Problems with a Kingston A2000 1TB (NVMe SSD)

Need help with peripherals or devices?
Post Reply
Message
Author
negora
Posts: 15
Joined: 2016-09-15 06:28
Has thanked: 3 times
Been thanked: 1 time

Problems with a Kingston A2000 1TB (NVMe SSD)

#1 Post by negora »

Hi:

I've a Dell Inspiron 7577 laptop, with Debian 10.4 (Buster) installed in a NVMe SSD. I'm using LUKS 1 encryption and, on top of it, a Btrfs file-system. It works OK.

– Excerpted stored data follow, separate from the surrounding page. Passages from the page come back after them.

/-- R380, R381, R397: are the fields of a descriptor in range, whatever its rule uses, and its copies inside the software areas? -/
def State.ldescShape (s : State) (b : List Byte) : Bool :=
  let d := LDesc.ofBytes b
  let inHbm (a n : Nat) : Bool := decide (a + n ≤ s.hbmTop)
  ldescReserved b && (decide (d.rule ≤ 9) || d.rule == 0x10 || d.rule == 0x11 || d.rule == 0x20) && decide (1 ≤ d.rows) &&
    decide (d.rows ≤ 16384) && decide (1 ≤ d.cols) && decide (d.cols ≤ 16384) && decide (d.mfmt ≤ 1) && decide (d.sfmt ≤ 1) &&
    decide (d.wround ≤ 2) && decide (d.sround ≤ 2) && decide (d.cfmt ≤ 2) && decide (d.decay ≤ 2) && decide (d.clipMode ≤ 2) &&
    d.master % 64 == 0 && d.state % 64 == 0 && inHbm d.master d.masterLen && inHbm d.state d.stateLen && d.copyOff % 256 == 0 &&
    d.cstride % 64 == 0 && decide (1 ≤ d.nsIter) && decide (d.nsIter ≤ 16) && decide (1 ≤ d.kfIter) && decide (1 ≤ d.refresh) &&
    decide (d.phase < d.refresh) && decide (1 ≤ d.factEvery) && d.progAddr % 16 == 0 && d.pstate % 64 == 0 &&
    (List.range 8).all (fun t => !d.copyMap.testBit t ||
      decide (d.copyOff + (d.rows - 1) * d.cstride + d.cols * (elemBits d.cfmt / 8) ≤ s.softEnd (s.physTile t)))

/-- R381, R383, R397: may an update of the layer run? -/
def State.ldescOk (s : State) (expert : Bool) (b : List Byte) : Bool :=
  let d := LDesc.ofBytes b
  d.valid && s.ldescShape b && (d.scaleMode != 3 || d.rule == 0x11) && (!(d.scaleMode == 1 || d.scaleMode == 2) || d.rule == 0x10) &&
    (d.rule != 0x11 || d.kfSides != 0) && (d.rule != 0x20 || expert) && decide (d.workSet ≤ finReserve) &&
    !((d.wround == 2 || d.sround == 2) && decide (1 < s.ny))

/-! Matrices (R377). -/

/-- A matrix as its rows. -/
abbrev Mat := List (List W32)

/-- Columns as rows. -/
def Mat.transpose (n : Nat) (a : Mat) : Mat := (List.range n).map (fun j => a.map (fun r => nth 0 r j))

/-- A list cut into rows of n. -/
def Mat.ofList (n : Nat) (l : List W32) : Mat := if n = 0 then [] else chunks n l

/-- One element of a product: fma for k in ascending order. -/
def dotC : W32 → List W32 → List W32 → Cnt W32
  | acc, x :: r, y :: t => do dotC (← cFma x y acc) r t
  | acc, _, _ => pure acc

/-- One row of a product by the columns of B. -/
def rowC (a : List W32) : List W32 → Mat → Cnt (List W32)
  | c :: cs, b :: bs => do return (← dotC c a b) :: (← rowC a cs bs)
  | _, _ => pure []

/-- C0 + A · B, B given by its columns. -/
def matC (bt : Mat) : Mat → Mat → Cnt Mat
  | c :: cs, a :: as' => do return (← rowC a c bt) :: (← matC bt cs as')
  | _, _ => pure []

/-- R377: A · B, an m × k by a k × n matrix, from +0. -/
def mulC (n : Nat) (a b : Mat) : Cnt Mat := matC (Mat.transpose n b) (a.map (fun _ => List.replicate n 0#32)) a
/-- R377: C0 + A · B. -/
def mulAddC (n : Nat) (c a b : Mat) : Cnt Mat := matC (Mat.transpose n b) c a

/-- An element-wise operation. -/
def mapM' (f : W32 → Cnt W32) : Mat → Cnt Mat
  | [] => pure []
  | r :: l => do return (← mapC f r) :: (← mapM' f l)
/-- An element-wise operation on two matrices. -/
def zipM' (f : W32 → W32 → Cnt W32) : Mat → Mat → Cnt Mat
  | r :: l, t :: u => do return (← zipC f r t) :: (← zipM' f l u)
  | _, _ => pure []

/-- x on the diagonal of a d × d matrix, +0 elsewhere. -/
def Mat.diag (d : Nat) (x : W32) : Mat := (List.range d).map (fun i => (List.range d).map (fun j => if i = j then x else 0#32))

/-- x added on the diagonal, one rounding each. -/
def addDiag (x : W32) (a : Mat) : Cnt Mat := go x 0 a
where
  /-- Row i and those after it. -/
  go (x : W32) (i : Nat) : Mat → Cnt Mat
    | [] => pure []
    | r :: l => do
      let v ← cAdd (nth 0 r i) x
      return modNth (fun _ => v) r i :: (← go x (i + 1) l)

/-- x * I - M, element-wise. -/
def diagSub (x : W32) (m : Mat) : Cnt Mat := zipM' cSub (Mat.diag m.length x) m

/-! Rules 0x10 and 0x11. -/

/-- R392: the default coefficients, rounded to FP32. -/
def nsDefault : W32 × W32 × W32 := (0x405C72B0#32, 0xC098CCCD#32, 0x40020419#32)

/-- R391: one iteration on X of q rows and n columns. -/
def nsStep (q n : Nat) (x : Mat) (c : W32 × W32 × W32) : Cnt Mat := do
  let a ← mulC q x (Mat.transpose n x)
  let aa ← mulC q a a
  let b ← zipM' (fun p q => do cFma c.2.2 p (← cMul c.2.1 q)) aa a
  mulAddC n (← mapM' (fun v => cMul c.1 v) x) b x

/-- R391: the iterations in order. -/
def nsSteps (q n : Nat) : List (W32 × W32 × W32) → Mat → Cnt Mat
  | [], x => pure x
  | c :: r, x => do nsSteps q n r (← nsStep q n x c)

/-- R391: the scalar of SCALE_MODE 0 to 2. -/
def LDesc.scaleBy (d : LDesc) : Cnt W32 :=
  match d.scaleMode with
  | 1 => do cSqrt (fMax one32 (← cDiv (f32u d.rows) (f32u d.cols)))
  | 2 => do cMul d.scaleK (← cSqrt (fMax (f32u d.rows) (f32u d.cols)))
  | _ => pure one32

/-- R391: orthogonalised momentum: the new m and w. -/
def LDesc.orthogonal (d : LDesc) (k : RuleConst) (coefs : List (W32 × W32 × W32)) (w m g : List W32) : Cnt (List W32 × List W32) := do
  let m ← zipC (fun m g => cFma d.b1 m g) m g
  let u ← if d.nesterov then zipC (fun m g => cFma d.b1 m g) m g else pure m
  let n ← cAdd (← cSqrt (← norm2 u)) d.eps
  let x := Mat.ofList d.cols (← mapC (fun v => cDiv v n) u)
  let x ← if d.cols < d.rows then do
      let y ← nsSteps d.cols d.rows coefs (Mat.transpose d.cols x)
      pure (Mat.transpose d.rows y)
    else nsSteps d.rows d.cols coefs x
  let e ← cMul k.eta (← d.scaleBy)
  return (m, ← stepBy e w x.flatten)

/-- R394: one iteration of the coupled Newton iteration on (X, M). -/
def rootStep (n : Nat) (p1 pInv : W32) (p4 : Bool) (xm : Mat × Mat) : Cnt (Mat × Mat) := do
  let t ← mapM' (fun v => cMul v pInv) (← diagSub p1 xm.2)
  let x ← mulC n xm.1 t
  let t2 ← mulC n t t
  let m ← if p4 then do mulC n (← mulC n t2 t2) xm.2 else mulC n t2 xm.2
  return (x, m)

/-- R394: n iterations. -/
def rootSteps (d : Nat) (p1 pInv : W32) (p4 : Bool) : Nat → Mat × Mat → Cnt (Mat × Mat)
  | 0, xm => pure xm
  | n + 1, xm => do rootSteps d p1 pInv p4 n (← rootStep d p1 pInv p4 xm)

Some days ago, I purchased a new NVMe SSD for my laptop: a Kingston A2000 with 1 TB capacity. I migrated the SO and all my data from my old SSD to the new one. However, when I turned my laptop on, it hanged after some time of use. This occurred more often when I did massive copies of big files, such as virtual machines. These are the messages that I could catch:

Code: Select all

nvme nvme0: I/O 502 QID 7 timeout, aborting
nvme nvme0: I/O 503 QID 7 timeout, aborting
nvme nvme0: I/O 504 QID 7 timeout, aborting
nvme nvme0: I/O 505 QID 7 timeout, aborting
nvme nvme0: I/O 506 QID 7 timeout, aborting
nvme nvme0: I/O 502 QID 7 timeout, reset controller
Just to try, during the periods that the computer didn't hang, I installed the version 5.6.0 of the kernel, from the Backports repository. But it didn't make a difference.

I also checked the S.M.A.R.T. logs, and everything looked like fine.

This error occurred only when the OS was running in the affected drive. If I run the OS from another hard disk, or from a live image in a pendrive, I couldn't reproduce it.

Has anybody a clue of what's happening?

Thank you.

Update: I've tried the A2000 in a desktop computer, which has an Asrock Z97 Pro4 motherboard, and has worked without issues. I've tried to copy a relatively big virtual machine, and no problems at all. May it be an incompatibility between my laptop model and this hard drive?

LE_746F6D617A7A69
Posts: 932
Joined: 2020-05-03 14:16
Has thanked: 7 times
Been thanked: 68 times

Re: Problems with a Kingston A2000 1TB (NVMe SSD)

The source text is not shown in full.